Making such contributions in exchange for appointments — such as a board seat — could also “raise more direct bribery questions,” according to Bradley Smith, a 2004 FEC chairman who also served as a commissioner from 2000 to 2005.

The third layer is that the sale of this donor list may represent an illegal corporate contribution to a campaign.

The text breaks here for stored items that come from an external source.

/-- The candidates of a clip's track at show time t that start later than it. -/
def laterClips (t : Nat) (all : List Clip) (c : Clip) : List Clip :=
  all.filter (fun o => o.track == c.track && o.start ≤ t && t < o.start + o.length * 20 && c.start < o.start)

/-- A clip c before and c' after a re-evaluation at show time t (R57, R58). -/
def clipSettled (t : Nat) (all : List Clip) (c c' : Clip) : Prop :=
  (c'.id = c.id ∧ c'.track = c.track ∧ c'.start = c.start ∧ c'.length = c.length ∧ c'.pages = c.pages ∧ c'.loaded = c.loaded)
    ∧ (c.start + c.length * 20 ≤ t → c'.state = .spent)
    ∧ (t < c.start → c'.state = (match c.state with
        | .loading => .loading
        | .ready => .ready
        | .late => .loading
        | .playing => .ready
        | .spent => if c.complete then .ready else .loading))
    ∧ (c.start ≤ t → t < c.start + c.length * 20 → laterClips t all c ≠ [] → c'.state = .spent)
    ∧ (c.start ≤ t → t < c.start + c.length * 20 → laterClips t all c = [] → c.complete = true →
        c'.state = .playing ∧ c'.everPlayed = true)
    ∧ (c.start ≤ t → t < c.start + c.length * 20 → laterClips t all c = [] → c.complete = false → c'.state = .late)

/-! ## What a composition places (R66 to R71) -/

/-- The items that find room, in the order in which they are offered, n places being free: an item that does not fit is passed
over and the next one is tried (R66). -/
def itemsPlaced : Nat → List (List Cell) → List (List Cell)
  | _, [] => []
  | n, item :: rest => if item.length ≤ n then item :: itemsPlaced (n - item.length) rest else itemsPlaced n rest

/-- Acknowledgements six to a cell (R70); the first number bounds the cells. -/
def ackItems : Nat → List Ack → List (List Cell)
  | 0, _ => []
  | n + 1, acks => if acks.isEmpty then [] else [.ack (acks.take 6)] :: ackItems n (acks.drop 6)

/-- What the levels offer after the BEACON, in order: DIRECTORY, AUDIO, ACK, CAPTION CLEAR, starts, refreshes (R66). -/
def itemsOffered (show_ : ShowControl) (f : FrameNo) (audio : List AudioOffer) (acks : List Ack) (cues : CueQueue) :
    List (List Cell) :=
  (if f.toNat % 25 = 0 then [[.directory show_.tracks]] else [])
    ++ audio.map (fun a => [.audio a.track a.block])
    ++ ackItems acks.length acks
    ++ cues.clears.map (fun c => [.captionClear c.track c.start c.region])
    ++ cues.starts.map (cueCells show_ false)
    ++ (cues.refreshes f).map (cueCells show_ true)

/-- An acknowledgement cell. -/
def Cell.isAck : Cell → Bool
  | .ack _ => true
  | _ => false

/-! ## Values that a format carries

The ranges in which a record, a message, a reply or an image comes back from its own bytes. -/

/-- The fields of a track entry fill their bytes (R179). -/
def TrackEntry.fits (e : TrackEntry) : Prop :=
  e.number < 256 ∧ e.kind < 256 ∧ e.language.length = 3 ∧ e.requiredClass < 256 ∧ e.table < 256

/-- The fields of an inward record fill their bytes, and its body is within 261 bytes (R179). -/
def Record.fits : Record → Prop
  | .showLoad _ time tracks => time < 4294967296 ∧ tracks.length ≤ 31 ∧ ∀ e ∈ tracks, e.fits
  | .showEnd => True
  | .showClear => True
  | .mark time _ => time < 4294967296
  | .tableLoad table first values => table < 256 ∧ first < 256 ∧ values.length ≤ 255
  | .cue track start stop region _ _ text =>
    track < 256 ∧ start < 4294967296 ∧ stop < 4294967296 ∧ region < 256 ∧ text.length ≤ 249
  | .cueCancel track start => track < 256 ∧ start < 4294967296
  | .clipHead id track start length => id < 65536 ∧ track < 256 ∧ start < 4294967296 ∧ length < 65536
  | .clipData id first blocks => id < 65536 ∧ first < 65536 ∧ blocks.length ≤ 8 ∧ ∀ b ∈ blocks, b.length = 32
  | .clipCancel id => id < 65536
  | .eventAck _ => True

/-- The content of a house line message lies in its ranges (R178). -/
def contentFits : MessageContent → Prop
  | .object _ _ claimant => 1 ≤ claimant ∧ claimant ≤ 32
  | .release _ _ => True
  | .claim _ _ => True
  | .announce f => f.demand ≤ 4 ∧ f.holdings.length ≤ 4

/-- The fields of a reply fill their bytes, and a JOIN's class is within its range (R181, R183). -/
def Reply.fits : Reply → Prop
  | .join _ auditorium _ ticketClass track => auditorium < 256 ∧ ticketClass ≤ 3 ∧ track < 256
  | .renew _ => True
  | .leave _ => True

/-- A STATUS as the station can send it: its fields fill their bytes (R165, R179). -/
def StatusReport.fits (r : StatusReport) : Prop :=
  r.showTime < 4294967296 ∧ r.holdings.length ≤ 4 ∧ r.demand < 256 ∧ (∀ n, r.listeners.get n < 256)
    ∧ r.counters.length = 19 ∧ ∀ c ∈ r.counters, c < 65536

/-- The fields of a REFUSAL fill their bytes (R162, R179). -/
def RefusalRecord.fits (r : RefusalRecord) : Prop :=
  (∀ track start, r.cue = some (track, start) → track < 256 ∧ start < 4294967296) ∧ ∀ id, r.clip = some id → id < 65536

/-- The fields of a cell fill their bytes (R180). -/
def Cell.fits : Cell → Prop
  | .fill => True
  | .beacon number _ _ showTime held _ => number < 256 ∧ showTime < 4294967296 ∧ held.length ≤ 4
  | .directory tracks =>
    tracks.length ≤ 8 ∧ ∀ k ∈ tracks, 1 ≤ k.number ∧ k.number ≤ 8 ∧ k.requiredClass ≤ 3 ∧ k.language.length = 3
  | .audio track block => track < 256 ∧ block.length = 32
  | .ack acks => acks.length ≤ 6
  | .captionHead _ track start duration region _ _ codes =>
    track < 256 ∧ start < 4294967296 ∧ duration < 65536 ∧ region < 256 ∧ codes < 256
  | .captionText track start sequence codes => track < 16 ∧ sequence < 16 ∧ start < 4294967296 ∧ codes.length ≤ 28
  | .captionClear track start region => track < 256 ∧ start < 4294967296 ∧ region < 256

/-- Every field of an image lies in its range, and its check is not the one that always fails (R169, R176). -/
def ConfigImage.good (c : ConfigImage) : Prop :=
  1 ≤ c.number ∧ c.number ≤ 32 ∧ c.carriers ≠ 0 ∧ 1 ≤ c.maxHoldings ∧ c.maxHoldings ≤ 4 ∧ c.outputLevel ≤ 7
    ∧ fieldAt c.bytes 8 2 ≠ 65535

/-! ## What a receiver of the bytes reads

The layouts of chapter 12 as a reader finds them: which number stands in which bytes. -/

/-- The number that stands for a position (R178). -/
def positionNumber (p : Position) : Nat := 8 * p.carrier.val + p.slot.val

/-- The station, timing and show states as coded fields (R178, R179). -/
def stationNumber (s : StationState) : Nat :=
  match s with
  | .configRead => 1 | .configFault => 2 | .listen => 3 | .joined => 4 | .duplicateFault => 5

def timingNumber (t : TimingState) : Nat := match t with | .listen => 0 | .pace => 1 | .acquire => 2 | .locked => 3

def showNumber (s : ShowState) : Nat :=
  match s with
  | .noShow => 0 | .ready => 1 | .running => 2 | .paused => 3 | .coasting => 4 | .frozen => 5 | .ended => 6

/-- The reasons of R179 and the results of R180, in the order of their codes from 1. -/
def reasonsInOrder : List Reason :=
  [.badCheck, .badLength, .unknownKind, .wrongState, .badField, .queueFull, .noRoom, .unknownClip, .duplicate, .noTrack,
   .tooLate]

def resultsInOrder : List JoinResult :=
  [.granted, .wrongRoom, .noShow, .badSession, .noTrack, .classLow, .rosterFull, .renewed, .left, .unknownReceiver]
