/-- The end of a step changes the two lines and the transmit side alone: a free transmit side takes the oldest waiting record,
a STATUS being read then (R164, R165); that it happens at the end of the step is the model's choice (log 17). The rest says how a
record joins the outbound queue: a STATUS stands as a waiting one, joins the end of fewer than 4, or takes the place of the newest
REFUSAL of 4, counted; a REFUSAL joins the end of fewer than 4 or is dropped and counted; an event that passes from clear to set
hands over a STATUS, and one already set nothing (R164 to R166). The hold line is asserted in CONFIG READ, in CONFIG FAULT and
from 7 occupied entries on; the fault line in CONFIG FAULT, in DUPLICATE FAULT, while starved and in FROZEN; each is released where
none of its conditions holds (R161, R167, R175). -/
def Obligations.EndOfStepDrivesLinesAndStartsARecord : Prop :=
  (∀ (s v : State),
    v = { s with
          loader := { s.loader with faultLine := faultLineAt s.loader.station s.pm.starved s.show_.state }
          link := { s.link with holdLine := holdLineAt s.loader.station s.link.rxQueue.length } } →
    (s.link.sending ≠ none → finish s = v)
      ∧ (s.link.outQueue = [] → finish s = v)
      ∧ (∀ rest, s.link.sending = none → s.link.outQueue = .status :: rest →
          finish s = { v with link := { v.link with outQueue := rest, sending := some (.status s.statusReport) } })
      ∧ (∀ r rest, s.link.sending = none → s.link.outQueue = .refusal r :: rest →
          finish s = { v with link := { v.link with outQueue := rest, sending := some (.refusal r) } }))
  ∧ (∀ (station : StationState) (occupied : Nat) (starved : Bool) (show_ : ShowState),
    (holdLineAt station occupied = true ↔ station = .configRead ∨ station = .configFault ∨ 7 ≤ occupied)
    ∧ (faultLineAt station starved show_ = true ↔
        station = .configFault ∨ station = .duplicateFault ∨ starved = true ∨ show_ = .frozen))
  ∧ ∀ (k : ShowLink),
    (.status ∈ k.outQueue → k.handStatus = k)
    ∧ (.status ∉ k.outQueue → k.outQueue.length < 4 → k.handStatus = { k with outQueue := k.outQueue ++ [.status] })
    ∧ (∀ older newest, k.outQueue = older ++ [newest] → .status ∉ k.outQueue → 4 ≤ k.outQueue.length →
        k.handStatus = { k with outQueue := older ++ [.status], refusalsDropped := min 65535 (k.refusalsDropped + 1) })
    ∧ (∀ r, k.outQueue.length < 4 → k.handRefusal r = { k with outQueue := k.outQueue ++ [.refusal r] })
    ∧ (∀ r, 4 ≤ k.outQueue.length → k.handRefusal r = { k with refusalsDropped := min 65535 (k.refusalsDropped + 1) })
    ∧ (∀ e, k.has e = true → k.raise e = k)
    ∧ (∀ e, k.has e = false → k.raise e = { k with events := k.events ||| e.bit }.handStatus)
    ∧ ∀ e f, { k with events := k.events ||| e.bit }.has f = (k.has f || e == f)

/-- The show clock loses nothing through rounding: two spans of time at one rate are one span, and it stands still at its end (R8).
The rest says what the passing of dt µs does, which comes before every command's effect (log 1): nothing while the station is held
(R168); else local reference time runs, and the frame timer, in fiftieths of a microsecond, while it is running (R98, R99); a
boundary is in hand only at its own instant (log 5); the show clock moves in RUNNING and COASTING alone, the mark-loss timer and the
ENDED timer while they run (R5, R8, R15); the quiet count runs while the line is quiet (R112), and the receiver's time without a
byte in IDLE WAIT and IN RECORD (R159; log 21). -/
def Obligations.ShowClockLosesNothing : Prop :=
  (∀ (a b : Nat) (c : ShowControl), 0 < c.rate.den → c.fraction < 1000 * c.rate.den → c.clock ≤ 2147483647 →
    (c.advanceClock a).advanceClock b = c.advanceClock (a + b)
      ∧ c.advanceClock a = { c with clock := (c.advanceClock a).clock, fraction := (c.advanceClock a).fraction }
      ∧ (c.advanceClock a).clock ≤ 2147483647
      ∧ (1000 * c.rate.den * 2147483647 ≤ 1000 * c.rate.den * c.clock + c.fraction + a * c.rate.num →
          (c.advanceClock a).clock = 2147483647)
      ∧ ((c.advanceClock a).clock < 2147483647 →
          1000 * c.rate.den * (c.advanceClock a).clock + (c.advanceClock a).fraction
              = 1000 * c.rate.den * c.clock + c.fraction + a * c.rate.num
            ∧ (c.advanceClock a).fraction < 1000 * c.rate.den))
  ∧ ∀ (dt : Nat) (s : State),
    (s.loader.supplyUp = false ∨ s.loader.restartAsserted = true → advance dt s = s)
    ∧ (s.loader.supplyUp = true → s.loader.restartAsserted = false → ∀ (moved : ShowControl) (quiet idle : Nat),
      moved = (if s.show_.state = .running ∨ s.show_.state = .coasting then s.show_.advanceClock dt else s.show_) →
      quiet = (if s.line.receiving = true ∧ s.line.busy = false then s.line.quietMicros + dt else s.line.quietMicros) →
      idle = (if s.link.framing = .idleWait ∨ s.link.framing = .inRecord then s.link.idleMicros + dt else s.link.idleMicros) →
      advance dt s = { s with
        timing := { s.timing with
          localTime := s.timing.localTime + dt
          frameElapsed := if s.timing.running then s.timing.frameElapsed + 50 * dt else s.timing.frameElapsed
          boundaryOpen := s.timing.boundaryOpen && dt == 0 }
        show_ := { moved with
          markLoss := s.show_.markLoss.map (fun m => m + dt), endedTimer := s.show_.endedTimer.map (fun m => m - dt) }
        line := { s.line with quietMicros := quiet }
        link := { s.link with idleMicros := idle } })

“They’re not charging the fair market value and that’s the way the FEC looks at things like this,” he added, pointing out that there is currently a $2,000 cap on the amount that campaigns can contribute to other campaigns.
“The fair market value of Campaign A’s list, which it gives to Campaign B, is worth $1,000. That is OK because it is still within the $2,000 limit,” von Spakovsky went on. “But assume that the value of Campaign B’s donor list is $4,000. They have just swapped lists. This was an uneven exchange, resulting in Campaign B making a $3,000 contribution to Campaign A, which is illegal because it violates the $2,000 contribution limit.”
If the donor list came from the foundation itself, he said, that would also amount to “an illegal corporate contribution.”

Harris never accepted the position.

All this is complex, yes; not only complex but convoluted. While there is a lot of what looks like shady dealings here, we can count on a couple of things: 

  1. Nobody in the legacy media will ask anyone involved with the Harris campaign to explain any of this.
  2. The FEC will not investigate or take any action to determine if any campaign finance laws were broken, or to bring charges if they were.

In other words, it’s just another day in the Swamp. While this seems a lot like a deliberate attempt to sidestep the FEC and federal campaign finance law, we can shine a little light on it, but the FEC won’t do anything. 

Still: Hunter’s laptop is just a gold mine, isn’t it?